YOUR GOAL: Please return the lines below verbatim, beginning at the one that has "else (3, true, none, 0)" and stopping after the one that has "def State.counterSpent (s", and add no other lines.

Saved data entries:
....
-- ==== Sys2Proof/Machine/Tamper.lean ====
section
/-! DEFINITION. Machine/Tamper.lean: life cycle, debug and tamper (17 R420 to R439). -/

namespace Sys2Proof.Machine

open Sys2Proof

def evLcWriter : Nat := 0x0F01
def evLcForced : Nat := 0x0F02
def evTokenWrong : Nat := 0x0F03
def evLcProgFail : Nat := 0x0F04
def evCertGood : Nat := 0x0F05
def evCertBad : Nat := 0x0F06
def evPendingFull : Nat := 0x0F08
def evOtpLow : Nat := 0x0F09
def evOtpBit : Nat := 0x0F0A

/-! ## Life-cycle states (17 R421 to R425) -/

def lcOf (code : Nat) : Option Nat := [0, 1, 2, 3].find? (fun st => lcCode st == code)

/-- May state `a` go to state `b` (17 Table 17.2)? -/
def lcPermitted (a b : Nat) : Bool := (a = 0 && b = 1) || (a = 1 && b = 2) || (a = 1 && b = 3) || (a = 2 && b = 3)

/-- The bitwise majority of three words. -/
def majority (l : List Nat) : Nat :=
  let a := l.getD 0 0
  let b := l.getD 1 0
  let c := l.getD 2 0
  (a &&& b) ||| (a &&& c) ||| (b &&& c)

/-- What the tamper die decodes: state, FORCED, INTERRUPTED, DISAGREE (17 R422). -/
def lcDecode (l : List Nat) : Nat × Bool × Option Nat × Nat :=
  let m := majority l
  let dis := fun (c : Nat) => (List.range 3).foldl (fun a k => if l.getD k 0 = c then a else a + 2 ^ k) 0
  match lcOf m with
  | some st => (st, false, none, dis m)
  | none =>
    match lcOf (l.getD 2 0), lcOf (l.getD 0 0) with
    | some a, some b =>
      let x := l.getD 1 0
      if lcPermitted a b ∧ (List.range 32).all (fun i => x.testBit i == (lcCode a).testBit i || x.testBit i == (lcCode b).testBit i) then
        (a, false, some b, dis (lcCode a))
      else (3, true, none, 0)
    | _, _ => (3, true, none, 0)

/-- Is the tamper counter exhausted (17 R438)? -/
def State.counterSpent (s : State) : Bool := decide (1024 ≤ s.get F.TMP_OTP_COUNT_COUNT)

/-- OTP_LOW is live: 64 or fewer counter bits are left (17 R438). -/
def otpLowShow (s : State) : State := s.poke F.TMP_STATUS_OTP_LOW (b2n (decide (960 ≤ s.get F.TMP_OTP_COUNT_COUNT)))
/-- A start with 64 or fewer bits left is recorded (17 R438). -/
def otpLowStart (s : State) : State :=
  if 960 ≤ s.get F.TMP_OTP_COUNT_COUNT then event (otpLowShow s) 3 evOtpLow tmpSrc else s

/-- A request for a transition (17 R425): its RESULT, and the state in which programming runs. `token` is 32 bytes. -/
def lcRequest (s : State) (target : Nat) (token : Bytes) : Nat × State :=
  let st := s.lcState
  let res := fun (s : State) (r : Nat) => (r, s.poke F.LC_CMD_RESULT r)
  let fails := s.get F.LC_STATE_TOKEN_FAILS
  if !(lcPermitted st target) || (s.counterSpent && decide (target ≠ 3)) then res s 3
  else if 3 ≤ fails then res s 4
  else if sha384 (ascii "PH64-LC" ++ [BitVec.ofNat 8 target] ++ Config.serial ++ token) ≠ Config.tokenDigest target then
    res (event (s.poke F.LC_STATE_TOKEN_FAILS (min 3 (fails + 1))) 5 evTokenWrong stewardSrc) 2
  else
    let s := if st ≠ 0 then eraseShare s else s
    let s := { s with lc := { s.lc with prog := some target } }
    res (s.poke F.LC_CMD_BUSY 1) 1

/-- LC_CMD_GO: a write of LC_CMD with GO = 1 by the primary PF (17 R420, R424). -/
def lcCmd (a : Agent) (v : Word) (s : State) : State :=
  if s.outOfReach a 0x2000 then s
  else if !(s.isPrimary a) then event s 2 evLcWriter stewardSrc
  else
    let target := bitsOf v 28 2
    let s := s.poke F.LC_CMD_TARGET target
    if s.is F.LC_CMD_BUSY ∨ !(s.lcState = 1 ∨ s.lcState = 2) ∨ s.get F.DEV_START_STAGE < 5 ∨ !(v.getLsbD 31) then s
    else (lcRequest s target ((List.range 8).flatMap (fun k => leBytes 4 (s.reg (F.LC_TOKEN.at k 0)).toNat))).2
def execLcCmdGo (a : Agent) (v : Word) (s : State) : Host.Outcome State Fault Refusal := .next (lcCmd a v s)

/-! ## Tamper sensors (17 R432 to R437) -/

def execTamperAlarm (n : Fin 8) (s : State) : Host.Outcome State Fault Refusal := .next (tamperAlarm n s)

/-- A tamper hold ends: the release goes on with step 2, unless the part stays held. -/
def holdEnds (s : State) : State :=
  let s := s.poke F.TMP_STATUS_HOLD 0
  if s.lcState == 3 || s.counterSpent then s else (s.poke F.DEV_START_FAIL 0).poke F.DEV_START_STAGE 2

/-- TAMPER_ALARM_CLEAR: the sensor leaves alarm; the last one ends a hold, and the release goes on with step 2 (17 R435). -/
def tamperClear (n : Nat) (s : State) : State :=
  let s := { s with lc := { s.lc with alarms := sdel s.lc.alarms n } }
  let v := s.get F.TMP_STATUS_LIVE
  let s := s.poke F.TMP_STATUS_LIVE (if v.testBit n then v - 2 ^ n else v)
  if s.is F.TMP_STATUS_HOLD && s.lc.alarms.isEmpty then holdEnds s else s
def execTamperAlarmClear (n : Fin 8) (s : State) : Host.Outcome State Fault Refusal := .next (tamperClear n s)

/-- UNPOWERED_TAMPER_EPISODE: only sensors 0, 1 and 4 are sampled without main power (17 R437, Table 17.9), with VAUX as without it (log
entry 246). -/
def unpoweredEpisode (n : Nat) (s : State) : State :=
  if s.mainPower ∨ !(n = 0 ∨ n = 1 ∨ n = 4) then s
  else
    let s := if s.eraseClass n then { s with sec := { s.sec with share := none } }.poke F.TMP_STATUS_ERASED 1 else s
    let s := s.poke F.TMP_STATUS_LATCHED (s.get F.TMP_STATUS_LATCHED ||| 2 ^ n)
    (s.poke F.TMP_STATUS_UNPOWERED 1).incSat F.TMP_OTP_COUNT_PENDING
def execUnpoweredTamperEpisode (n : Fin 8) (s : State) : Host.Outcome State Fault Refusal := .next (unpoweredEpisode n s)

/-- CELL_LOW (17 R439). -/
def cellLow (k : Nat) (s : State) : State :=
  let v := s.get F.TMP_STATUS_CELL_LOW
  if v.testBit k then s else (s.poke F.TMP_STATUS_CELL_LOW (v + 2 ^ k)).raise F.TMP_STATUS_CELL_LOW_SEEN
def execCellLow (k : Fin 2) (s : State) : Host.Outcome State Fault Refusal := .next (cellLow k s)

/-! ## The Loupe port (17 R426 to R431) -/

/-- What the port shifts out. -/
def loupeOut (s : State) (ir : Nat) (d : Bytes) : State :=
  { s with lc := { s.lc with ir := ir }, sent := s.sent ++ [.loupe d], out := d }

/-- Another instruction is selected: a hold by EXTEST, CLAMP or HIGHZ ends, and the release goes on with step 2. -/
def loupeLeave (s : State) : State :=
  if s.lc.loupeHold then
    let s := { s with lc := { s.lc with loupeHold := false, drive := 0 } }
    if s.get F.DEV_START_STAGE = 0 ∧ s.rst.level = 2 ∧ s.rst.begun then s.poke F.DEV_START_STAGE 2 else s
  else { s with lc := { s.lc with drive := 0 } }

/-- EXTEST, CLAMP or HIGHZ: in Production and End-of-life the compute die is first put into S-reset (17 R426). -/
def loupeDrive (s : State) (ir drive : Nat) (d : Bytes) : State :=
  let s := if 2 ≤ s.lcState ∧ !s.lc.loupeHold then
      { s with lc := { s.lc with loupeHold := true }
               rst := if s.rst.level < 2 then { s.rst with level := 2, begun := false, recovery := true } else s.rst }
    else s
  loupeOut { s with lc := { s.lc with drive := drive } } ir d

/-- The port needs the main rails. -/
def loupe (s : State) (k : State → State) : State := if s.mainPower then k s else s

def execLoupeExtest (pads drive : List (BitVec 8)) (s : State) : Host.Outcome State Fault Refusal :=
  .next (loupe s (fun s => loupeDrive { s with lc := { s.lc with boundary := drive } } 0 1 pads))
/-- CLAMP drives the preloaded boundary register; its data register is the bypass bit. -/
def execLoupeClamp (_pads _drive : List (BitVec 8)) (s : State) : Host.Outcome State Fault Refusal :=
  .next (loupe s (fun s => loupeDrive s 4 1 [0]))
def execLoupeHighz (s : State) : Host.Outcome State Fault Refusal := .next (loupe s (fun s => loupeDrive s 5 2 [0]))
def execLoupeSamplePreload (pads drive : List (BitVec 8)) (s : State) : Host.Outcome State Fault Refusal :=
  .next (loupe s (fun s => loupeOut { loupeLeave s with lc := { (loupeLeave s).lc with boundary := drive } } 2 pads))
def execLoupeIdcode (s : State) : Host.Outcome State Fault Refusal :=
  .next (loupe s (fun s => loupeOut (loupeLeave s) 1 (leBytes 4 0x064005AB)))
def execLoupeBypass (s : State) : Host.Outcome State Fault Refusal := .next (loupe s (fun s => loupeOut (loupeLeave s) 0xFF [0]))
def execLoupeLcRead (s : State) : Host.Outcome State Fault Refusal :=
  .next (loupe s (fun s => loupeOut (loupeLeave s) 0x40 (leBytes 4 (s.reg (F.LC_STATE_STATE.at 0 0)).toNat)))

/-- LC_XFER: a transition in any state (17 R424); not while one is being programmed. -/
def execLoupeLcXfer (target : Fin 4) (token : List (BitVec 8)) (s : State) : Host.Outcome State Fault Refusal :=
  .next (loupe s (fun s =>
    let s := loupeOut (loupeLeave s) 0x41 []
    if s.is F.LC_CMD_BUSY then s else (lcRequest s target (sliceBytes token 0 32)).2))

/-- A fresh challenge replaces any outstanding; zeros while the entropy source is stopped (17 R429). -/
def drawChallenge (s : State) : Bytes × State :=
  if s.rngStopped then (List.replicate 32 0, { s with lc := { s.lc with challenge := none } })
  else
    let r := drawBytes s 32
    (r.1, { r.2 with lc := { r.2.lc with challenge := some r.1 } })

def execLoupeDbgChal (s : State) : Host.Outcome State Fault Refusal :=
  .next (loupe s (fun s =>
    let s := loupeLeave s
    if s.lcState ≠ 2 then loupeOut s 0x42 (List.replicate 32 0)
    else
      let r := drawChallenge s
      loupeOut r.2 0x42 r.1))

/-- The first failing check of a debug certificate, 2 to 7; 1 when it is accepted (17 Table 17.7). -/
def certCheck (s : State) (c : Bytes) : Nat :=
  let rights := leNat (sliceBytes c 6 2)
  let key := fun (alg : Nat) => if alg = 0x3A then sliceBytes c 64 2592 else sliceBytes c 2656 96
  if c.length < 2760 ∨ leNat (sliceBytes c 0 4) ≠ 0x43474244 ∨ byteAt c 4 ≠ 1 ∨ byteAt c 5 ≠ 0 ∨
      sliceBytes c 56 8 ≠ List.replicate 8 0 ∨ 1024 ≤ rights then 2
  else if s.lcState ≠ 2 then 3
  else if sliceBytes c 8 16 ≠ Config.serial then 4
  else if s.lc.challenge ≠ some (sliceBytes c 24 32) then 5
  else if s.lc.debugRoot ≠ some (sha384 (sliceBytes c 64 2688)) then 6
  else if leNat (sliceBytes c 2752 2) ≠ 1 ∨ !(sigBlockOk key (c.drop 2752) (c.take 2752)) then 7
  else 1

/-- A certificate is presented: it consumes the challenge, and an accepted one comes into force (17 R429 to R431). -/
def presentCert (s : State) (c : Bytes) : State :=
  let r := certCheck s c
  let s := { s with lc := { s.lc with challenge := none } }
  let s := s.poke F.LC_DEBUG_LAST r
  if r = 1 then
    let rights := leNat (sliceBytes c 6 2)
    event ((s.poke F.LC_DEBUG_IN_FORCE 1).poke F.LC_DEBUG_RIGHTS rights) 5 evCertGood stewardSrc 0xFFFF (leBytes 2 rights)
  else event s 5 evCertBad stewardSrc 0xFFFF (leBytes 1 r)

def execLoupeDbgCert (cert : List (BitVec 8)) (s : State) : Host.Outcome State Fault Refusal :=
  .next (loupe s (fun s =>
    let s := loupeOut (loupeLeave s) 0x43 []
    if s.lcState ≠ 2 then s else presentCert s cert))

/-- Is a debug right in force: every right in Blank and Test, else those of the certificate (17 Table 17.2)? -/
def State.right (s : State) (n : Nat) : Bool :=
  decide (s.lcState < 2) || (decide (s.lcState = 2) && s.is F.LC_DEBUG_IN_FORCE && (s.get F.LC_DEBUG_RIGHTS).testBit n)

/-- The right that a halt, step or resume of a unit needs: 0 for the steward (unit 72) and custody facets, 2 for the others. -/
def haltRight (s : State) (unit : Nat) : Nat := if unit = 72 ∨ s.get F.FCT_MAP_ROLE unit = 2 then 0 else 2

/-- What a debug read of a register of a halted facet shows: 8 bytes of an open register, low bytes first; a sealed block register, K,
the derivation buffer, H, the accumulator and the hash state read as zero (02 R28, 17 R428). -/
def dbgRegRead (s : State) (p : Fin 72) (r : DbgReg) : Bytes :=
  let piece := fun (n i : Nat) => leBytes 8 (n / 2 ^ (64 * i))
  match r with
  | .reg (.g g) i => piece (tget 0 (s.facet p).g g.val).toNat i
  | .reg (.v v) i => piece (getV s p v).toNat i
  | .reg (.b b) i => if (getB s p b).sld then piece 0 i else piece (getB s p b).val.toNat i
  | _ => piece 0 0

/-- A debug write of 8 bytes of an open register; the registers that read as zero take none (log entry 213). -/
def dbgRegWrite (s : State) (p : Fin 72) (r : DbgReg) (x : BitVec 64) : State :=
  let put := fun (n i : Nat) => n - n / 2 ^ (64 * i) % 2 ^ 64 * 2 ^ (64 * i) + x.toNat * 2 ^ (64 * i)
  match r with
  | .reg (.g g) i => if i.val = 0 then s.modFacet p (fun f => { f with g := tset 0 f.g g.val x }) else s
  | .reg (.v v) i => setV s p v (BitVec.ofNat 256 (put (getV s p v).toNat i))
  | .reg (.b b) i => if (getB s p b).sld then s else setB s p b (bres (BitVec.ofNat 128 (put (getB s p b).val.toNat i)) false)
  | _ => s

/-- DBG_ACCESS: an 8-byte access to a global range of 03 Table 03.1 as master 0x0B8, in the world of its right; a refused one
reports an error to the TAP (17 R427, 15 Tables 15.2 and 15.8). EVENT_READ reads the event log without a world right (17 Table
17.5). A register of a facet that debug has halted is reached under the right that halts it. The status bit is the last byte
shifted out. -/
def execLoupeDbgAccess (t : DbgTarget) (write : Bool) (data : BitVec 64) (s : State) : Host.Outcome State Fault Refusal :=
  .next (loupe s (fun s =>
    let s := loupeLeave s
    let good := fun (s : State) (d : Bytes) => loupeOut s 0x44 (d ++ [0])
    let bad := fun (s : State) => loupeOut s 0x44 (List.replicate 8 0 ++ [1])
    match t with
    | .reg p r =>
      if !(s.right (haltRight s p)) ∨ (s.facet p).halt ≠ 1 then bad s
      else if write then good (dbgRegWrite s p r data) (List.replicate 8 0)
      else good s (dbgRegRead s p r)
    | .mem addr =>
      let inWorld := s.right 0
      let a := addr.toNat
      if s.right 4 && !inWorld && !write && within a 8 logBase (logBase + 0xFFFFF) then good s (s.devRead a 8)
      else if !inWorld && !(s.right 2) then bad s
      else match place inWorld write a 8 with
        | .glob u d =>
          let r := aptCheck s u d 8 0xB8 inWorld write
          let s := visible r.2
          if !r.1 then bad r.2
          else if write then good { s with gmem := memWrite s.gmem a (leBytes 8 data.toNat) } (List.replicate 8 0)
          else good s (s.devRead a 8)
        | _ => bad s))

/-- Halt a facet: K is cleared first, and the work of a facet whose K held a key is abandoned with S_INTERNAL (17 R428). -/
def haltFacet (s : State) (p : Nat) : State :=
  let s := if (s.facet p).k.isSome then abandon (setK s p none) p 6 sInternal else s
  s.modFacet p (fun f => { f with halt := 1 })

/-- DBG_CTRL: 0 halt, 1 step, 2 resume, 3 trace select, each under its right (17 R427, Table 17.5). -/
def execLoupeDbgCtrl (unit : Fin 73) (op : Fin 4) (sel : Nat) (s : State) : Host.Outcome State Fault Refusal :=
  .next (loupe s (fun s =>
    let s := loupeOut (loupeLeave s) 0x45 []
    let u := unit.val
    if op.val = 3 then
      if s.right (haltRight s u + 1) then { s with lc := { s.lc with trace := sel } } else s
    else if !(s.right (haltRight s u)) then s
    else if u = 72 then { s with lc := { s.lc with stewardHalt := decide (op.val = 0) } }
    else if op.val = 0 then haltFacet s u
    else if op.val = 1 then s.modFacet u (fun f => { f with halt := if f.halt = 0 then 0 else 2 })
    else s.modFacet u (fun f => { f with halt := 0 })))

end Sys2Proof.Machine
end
....
EXPECTED ANSWER:
      else (3, true, none, 0)
    | _, _ => (3, true, none, 0)

/-- Is the tamper counter exhausted (17 R438)? -/
def State.counterSpent (s : State) : Bool := decide (1024 ≤ s.get F.TMP_OTP_COUNT_COUNT)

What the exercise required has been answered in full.